Adding CIMT to traditional risk factors significantly improved CV risk predication in the Atherosclerosis Risk in Communities (ARIC) Study [Nambi V et al. J Am Coll Cardiol 2010]. Despite its correlation with CV outcomes, CIMT has important limitations that are related to risk assessment. Serial CIMT measurements assume uniform thickness along the blood vessel. Changes in CIMT may preferentially reflect changes in media thickness, while most changes in atherosclerosis occur in the intima. Moreover, changes in CIMT are difficult to monitor in individual patients, with annual changes in the range of 0.01 mm.

Compared with all carotid artery segments (A-CIMT), assessing the common carotid artery intima-media thickness (CCA-IMT) is easier and more reliable. Several major studies recently assessed the utility of CCA-IMT as a predictor of CV risk. In a subanalysis of the ARIC Study, Dr. Nambi and colleagues demonstrated that adding CCA-IMT to traditional risk factors is comparable with adding A-CIMT and therefore is a reliable alternative to measuring A-CIMT for CV risk prediction [Nambi V et al. Eur Heart J 2011].

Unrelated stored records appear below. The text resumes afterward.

/-! ## Whole operations -/

/-- A command and the one packet that follows its acceptance: the CSD (R230), the CID (R278). -/
structure FetchRun where
  command : CommandRun
  packet  : Option Reception
  deriving DecidableEq, Repr

/-- The packet is received iff the command was accepted. -/
def FetchRun.valid (c : CommandCode) (length : Nat) (r : FetchRun) : Bool :=
  r.command.valid c && r.packet.isSome == r.command.accepted && r.packet.all (Reception.valid length)

/-- Its conversation. -/
def FetchRun.talk (c : CommandCode) (r : FetchRun) : Talk :=
  Talk.join (r.command.talk c 0 :: r.packet.toList.map Reception.talk)

/-- The register's bytes, all of them or none. -/
def FetchRun.data (r : FetchRun) : Option (List Byte) :=
  r.packet.bind Reception.data

/-- ACMD13, the byte discarded after its acceptance, and the packet behind it (R237, R280). -/
structure SdStatusRun where
  command : CommandRun
  packet  : Option (Byte × Reception)
  deriving DecidableEq, Repr

def SdStatusRun.valid (length : Nat) (r : SdStatusRun) : Bool :=
  r.command.valid (acmd 13) && r.packet.isSome == r.command.accepted && r.packet.all fun p => p.2.valid length

/-- Its conversation. -/
def SdStatusRun.talk (r : SdStatusRun) : Talk :=
  Talk.join (r.command.talk (acmd 13) 0 :: r.packet.toList.map fun p => Talk.join [fillTalk [p.1], p.2.talk])

/-- The bytes of the packet, all of them or none. -/
def SdStatusRun.data (r : SdStatusRun) : Option (List Byte) :=
  r.packet.bind fun p => p.2.data

/-- CMD58 and the four bytes after its acceptance (R279). -/
structure OcrRun where
  command : CommandRun
  ocr     : Option (List Byte)
  deriving DecidableEq, Repr

def OcrRun.valid (r : OcrRun) : Bool :=
  r.command.valid (cmd 58) && r.ocr.isSome == r.command.accepted && r.ocr.all fun x => x.length == 4

/-- Its conversation. -/
def OcrRun.talk (r : OcrRun) : Talk :=
  Talk.join (r.command.talk (cmd 58) 0 :: r.ocr.toList.map fillTalk)

/-- The command that starts a transfer of `count` blocks, the one for a single block or the other (R251, R252, R256,
R257). -/
def transferCommand (single multiple : CmdIndex) (count : Nat) : CommandCode :=
  cmd (if count = 1 then single else multiple)

/-- How the bus can answer a `read` past its admission (R250): the command, the blocks up to the last or the first
that fails, CMD12 behind the blocks of CMD18 (R253), the fill byte of the closing deselect. -/
structure ReadRun where
  command : CommandRun
  blocks  : List Reception
  stop    : Option CommandRun
  release : Byte
  deriving DecidableEq, Repr

/-- Every block but the last arrived, and the last did or ended the loop; nothing follows a rejected command; CMD12
is sent exactly once per accepted CMD18. -/
def ReadRun.valid (count : Nat) (r : ReadRun) : Bool :=
  r.command.valid (transferCommand 17 18 count) && r.blocks.all (Reception.valid Config.sectorSize)
    && r.stop.all (CommandRun.valid (cmd 12)) && r.stop.isSome == (r.command.accepted && count != 1)
    && (if r.command.accepted then
          decide (r.blocks.length ≤ count) && (r.blocks.dropLast.all fun x => x.data.isSome)
            && (r.blocks.getLast?.any fun x => x.data.isNone || r.blocks.length == count)
        else r.blocks.isEmpty)

/-- Its conversation, `a` being the argument of its command. -/
def ReadRun.talk (count : Nat) (a : Word) (r : ReadRun) : Talk :=
  Talk.join ([r.command.talk (transferCommand 17 18 count) a, Talk.join (r.blocks.map Reception.talk)]
    ++ r.stop.toList.map (CommandRun.talk (cmd 12) 0) ++ [deselectTalk r.release])

/-- The bytes stored, block behind block (R42, R67). -/
def ReadRun.stored (r : ReadRun) : List Byte :=
  (r.blocks.filterMap Reception.data).flatten

/-- `Ok` iff every requested block arrived (R265). -/
def ReadRun.result (count : Nat) (r : ReadRun) : Result :=
  if (r.blocks.filterMap Reception.data).length = count then .ok else .error

/-- How the bus can answer a `write` past its admission (R254): ACMD23 for an SD-family card, the command, the blocks
up to the last or the first that fails, the stop token, the fill byte of the closing deselect. -/
structure WriteRun where
  declare : Option CommandRun
  command : CommandRun
  blocks  : List Transmission
  stop    : Option StopRun
  release : Byte
  deriving DecidableEq, Repr

/-- ACMD23 is sent for a multi-block write to an SD-family card, whatever comes of it; every block but the last was
accepted, and the last was or ended the loop; nothing follows a rejected command; the stop token is attempted exactly
once per accepted CMD25. -/
def WriteRun.valid (sd : Bool) (count : Nat) (r : WriteRun) : Bool :=
  r.declare.isSome == (sd && count != 1) && r.declare.all (CommandRun.valid (acmd 23))
    && r.command.valid (transferCommand 24 25 count) && r.blocks.all Transmission.valid
    && r.stop.all StopRun.valid && r.stop.isSome == (r.command.accepted && count != 1)
    && (if r.command.accepted then
          decide (r.blocks.length ≤ count) && (r.blocks.dropLast.all Transmission.ok)
            && (r.blocks.getLast?.any fun x => !x.ok || r.blocks.length == count)
        else r.blocks.isEmpty)

/-- The conversation of the blocks: each sends the next 512 bytes of the buffer behind `token` (R42, R62). -/
def blocksTalk (mem : Memory) (token : Byte) (a : Nat) : List Transmission → Talk
  | [] => Talk.join []
  | x :: rest =>
    (x.talk token (mem.readBytes a Config.sectorSize)).append (blocksTalk mem token (a + Config.sectorSize) rest)

/-- Its conversation, `a` being the argument of its command and `base` the buffer's address. -/
def WriteRun.talk (mem : Memory) (base count : Nat) (a : Word) (r : WriteRun) : Talk :=
  Talk.join (r.declare.toList.map (CommandRun.talk (acmd 23) (BitVec.ofNat 32 count))
    ++ [r.command.talk (transferCommand 24 25 count) a,
        blocksTalk mem (if count = 1 then Config.tokenStart else Config.tokenMulti) base r.blocks]
    ++ r.stop.toList.map StopRun.talk ++ [deselectTalk r.release])

/-- `Ok` iff every block was accepted and the stop token, where one is due, was sent (R259). -/
def WriteRun.result (count : Nat) (r : WriteRun) : Result :=
  if (r.blocks.filter Transmission.ok).length = count ∧ r.stop.all StopRun.ok then .ok else .error

/-- How the bus can answer the erase sequence (R262): the commands up to the first that is rejected, and the ready
wait after all three. -/
inductive EraseRun where
  | noStart (p : CommandRun)
  | noEnd (p q : CommandRun)
  | noErase (p q r : CommandRun)
  | erased (p q r : CommandRun) (w : Wait)
  deriving DecidableEq, Repr

def EraseRun.valid : EraseRun → Bool
  | .noStart p => p.valid (cmd 32) && !p.accepted
  | .noEnd p q => p.valid (cmd 32) && p.accepted && q.valid (cmd 33) && !q.accepted
  | .noErase p q r =>
    p.valid (cmd 32) && p.accepted && q.valid (cmd 33) && q.accepted && r.valid (cmd 38) && !r.accepted
  | .erased p q r w =>
    p.valid (cmd 32) && p.accepted && q.valid (cmd 33) && q.accepted && r.valid (cmd 38) && r.accepted
      && w.valid Config.tEraseMs

/-- Its conversation, `st` and `ed` being the arguments of CMD32 and CMD33. -/
def EraseRun.talk (st ed : Word) : EraseRun → Talk
  | .noStart p => p.talk (cmd 32) st
  | .noEnd p q => Talk.join [p.talk (cmd 32) st, q.talk (cmd 33) ed]
  | .noErase p q r => Talk.join [p.talk (cmd 32) st, q.talk (cmd 33) ed, r.talk (cmd 38) 0]
  | .erased p q r w => Talk.join [p.talk (cmd 32) st, q.talk (cmd 33) ed, r.talk (cmd 38) 0, w.talk]

/-- All three commands were accepted and the card got ready in 30 s. -/
def EraseRun.ok : EraseRun → Bool
  | .noStart _ | .noEnd _ _ | .noErase _ _ _ => false
  | .erased _ _ _ w => w.ok

/-- How the bus can answer a TRIM past its admission (R260): for an SD-family card the CSD, and the erase sequence
when the CSD shows erase support. -/
structure TrimRun where
  csd     : Option FetchRun
  erase   : Option EraseRun
  release : Byte
  deriving DecidableEq, Repr

/-- The CSD that was read, when one was. -/
def TrimRun.csdBytes (r : TrimRun) : Option (List Byte) :=
  r.csd.bind FetchRun.data

/-- No command for a card that is not of the SD family; no erase command without a CSD that shows erase support. -/
def TrimRun.valid (sd : Bool) (r : TrimRun) : Bool :=
  r.csd.isSome == sd && r.csd.all (FetchRun.valid (cmd 9) Config.csdLen)
    && r.erase.isSome == r.csdBytes.any csdSupportsErase && r.erase.all EraseRun.valid

/-- Its conversation. -/
def TrimRun.talk (st ed : Word) (r : TrimRun) : Talk :=
  Talk.join (r.csd.toList.map (FetchRun.talk (cmd 9)) ++ r.erase.toList.map (EraseRun.talk st ed)
    ++ [deselectTalk r.release])

/-- `Ok` iff the erase sequence ran to its end (R262). -/
def TrimRun.result (r : TrimRun) : Result :=
  if r.erase.any EraseRun.ok then .ok else .error

/-! ## `initialize` (R202) -/

/-- A wait loop of R206 or R209: the polls that were answered with something else than 0x00, each behind a sample that
found the deadline not reached; then a sample, and behind it the poll answered 0x00, unless it found the deadline
reached. -/
structure LoopRun where
  polls : List (Word × CommandRun)
  last  : Word
  won   : Option CommandRun
  deriving DecidableEq, Repr

def LoopRun.valid (c : CommandCode) (t0 : Word) (r : LoopRun) : Bool :=
  (r.polls.all fun p => !pastDeadline t0 Config.tInitMs p.1 && p.2.valid c && !p.2.accepted)
    && (r.won.all fun p => p.valid c && p.accepted) && r.won.isSome == !pastDeadline t0 Config.tInitMs r.last

/-- Its conversation. -/
def LoopRun.talk (c : CommandCode) (arg : Word) (r : LoopRun) : Talk :=
  Talk.join ((r.polls.map fun p => Talk.join [nowTalk p.1, p.2.talk c arg])
    ++ [nowTalk r.last] ++ r.won.toList.map (CommandRun.talk c arg))

/-- A command sent only if the deadline has not passed (R207, R210). -/
structure TimedRun where
  sample  : Word
  command : Option CommandRun
  deriving DecidableEq, Repr

def TimedRun.valid (c : CommandCode) (t0 : Word) (r : TimedRun) : Bool :=
  r.command.isSome == !pastDeadline t0 Config.tInitMs r.sample && r.command.all (CommandRun.valid c)

/-- Its conversation. -/
def TimedRun.talk (c : CommandCode) (arg : Word) (r : TimedRun) : Talk :=
  Talk.join (nowTalk r.sample :: r.command.toList.map (CommandRun.talk c arg))

/-- The command was sent and accepted. -/
def TimedRun.ok (r : TimedRun) : Bool :=
  r.command.any CommandRun.accepted

/-- What follows CMD8 (R204): its tail with a wrong echo (R205), the SDv2 branch (R206, R207), or the SDv1/MMC branch
with its probe (R208 to R210). -/
inductive BranchRun where
  | echoWrong (r7 : List Byte)
  | sdv2 (r7 : List Byte) (loop : LoopRun) (ocrCmd : TimedRun) (ocr : Option (List Byte))
  | legacy (probe : CommandRun) (loop : LoopRun) (lengthCmd : TimedRun)
  deriving DecidableEq, Repr

/-- The command of the SDv1/MMC branch's loop, chosen by the probe (R208). -/
def legacyCommand (probe : CommandRun) : CommandCode :=
  if okOrIdleR1 probe.resp then acmd 41 else cmd 1

/-- The branch follows a CMD8 that was accepted, or one that was not, as the case may be. -/
def BranchRun.valid (t0 : Word) (cmd8Accepted : Bool) : BranchRun → Bool
  | .echoWrong r7 => cmd8Accepted && r7.length == 4 && !echoMatches r7
  | .sdv2 r7 loop ocrCmd ocr =>
    cmd8Accepted && r7.length == 4 && echoMatches r7 && loop.valid (acmd 41) t0 && ocrCmd.valid (cmd 58) t0
      && ocr.isSome == ocrCmd.ok && ocr.all fun x => x.length == 4
  | .legacy probe loop lengthCmd =>
    !cmd8Accepted && probe.valid (acmd 41) && loop.valid (legacyCommand probe) t0 && lengthCmd.valid (cmd 16) t0

/-- Its conversation. -/
def BranchRun.talk : BranchRun → Talk
  | .echoWrong r7 => fillTalk r7
  | .sdv2 r7 loop ocrCmd ocr =>
    Talk.join ([fillTalk r7, loop.talk (acmd 41) Config.hcsArg, ocrCmd.talk (cmd 58) 0] ++ ocr.toList.map fillTalk)
  | .legacy probe loop lengthCmd =>
    Talk.join [probe.talk (acmd 41) 0, loop.talk (legacyCommand probe) 0, lengthCmd.talk (cmd 16) Config.blockLenArg]

/-- The class it ends with (R207, R210). -/
def BranchRun.cardClass : BranchRun → Option CardClass
  | .echoWrong _ => none
  | .sdv2 _ _ _ ocr => ocr.map fun x => .sdv2 (ocrAddressing x)
  | .legacy probe _ lengthCmd =>
    if lengthCmd.ok then some (if okOrIdleR1 probe.resp then .sdv1 else .mmc) else none

/-- The classification (R202): CMD0, and what follows when it found the card idle: the sample that starts the
deadline (R211), CMD8, the branch. -/
structure ClassifyRun where
  cmd0 : CommandRun
  idle : Option (Word × CommandRun × BranchRun)
  deriving DecidableEq, Repr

Polak and colleagues evaluated the predictive value of CCA-IMT in 2965 members of the Framingham Offspring Study cohort. Both A-CIMT and CCA-IMT correlated with CV outcomes, but only A-CIMT significantly improved the classification of CV risk compared with traditional risk factors, and its impact was marginal [Polak JF et al. N Engl J Med 2011]. The Three-City Study evaluated CCA-IMT in 5895 adults aged 65 to 85 years who were free from CHD at baseline. After a median follow-up of 6 years, the baseline CCA-IMT measurement did not improve risk prediction compared with traditional risk factors alone [Plichart M et al. Atherosclerosis 2011]. Therefore, the role for measuring CCA-IMT to assess CV risk prediction in clinical practice remains unclear.

CAC scoring has emerged as the most useful of the noninvasive imaging tests for reclassifying short-term CHD risk. Different imaging tests may be selected for different endpoints of interest, as needed. In particular, CIMT is the strongest predictor of stroke, while left ventricular mass strongly correlates with HF. Current guidelines focus on the use of imaging studies in intermediate-risk patients. Future studies will help determine the clinical utility of imaging in earlier and later phases of atherosclerotic disease.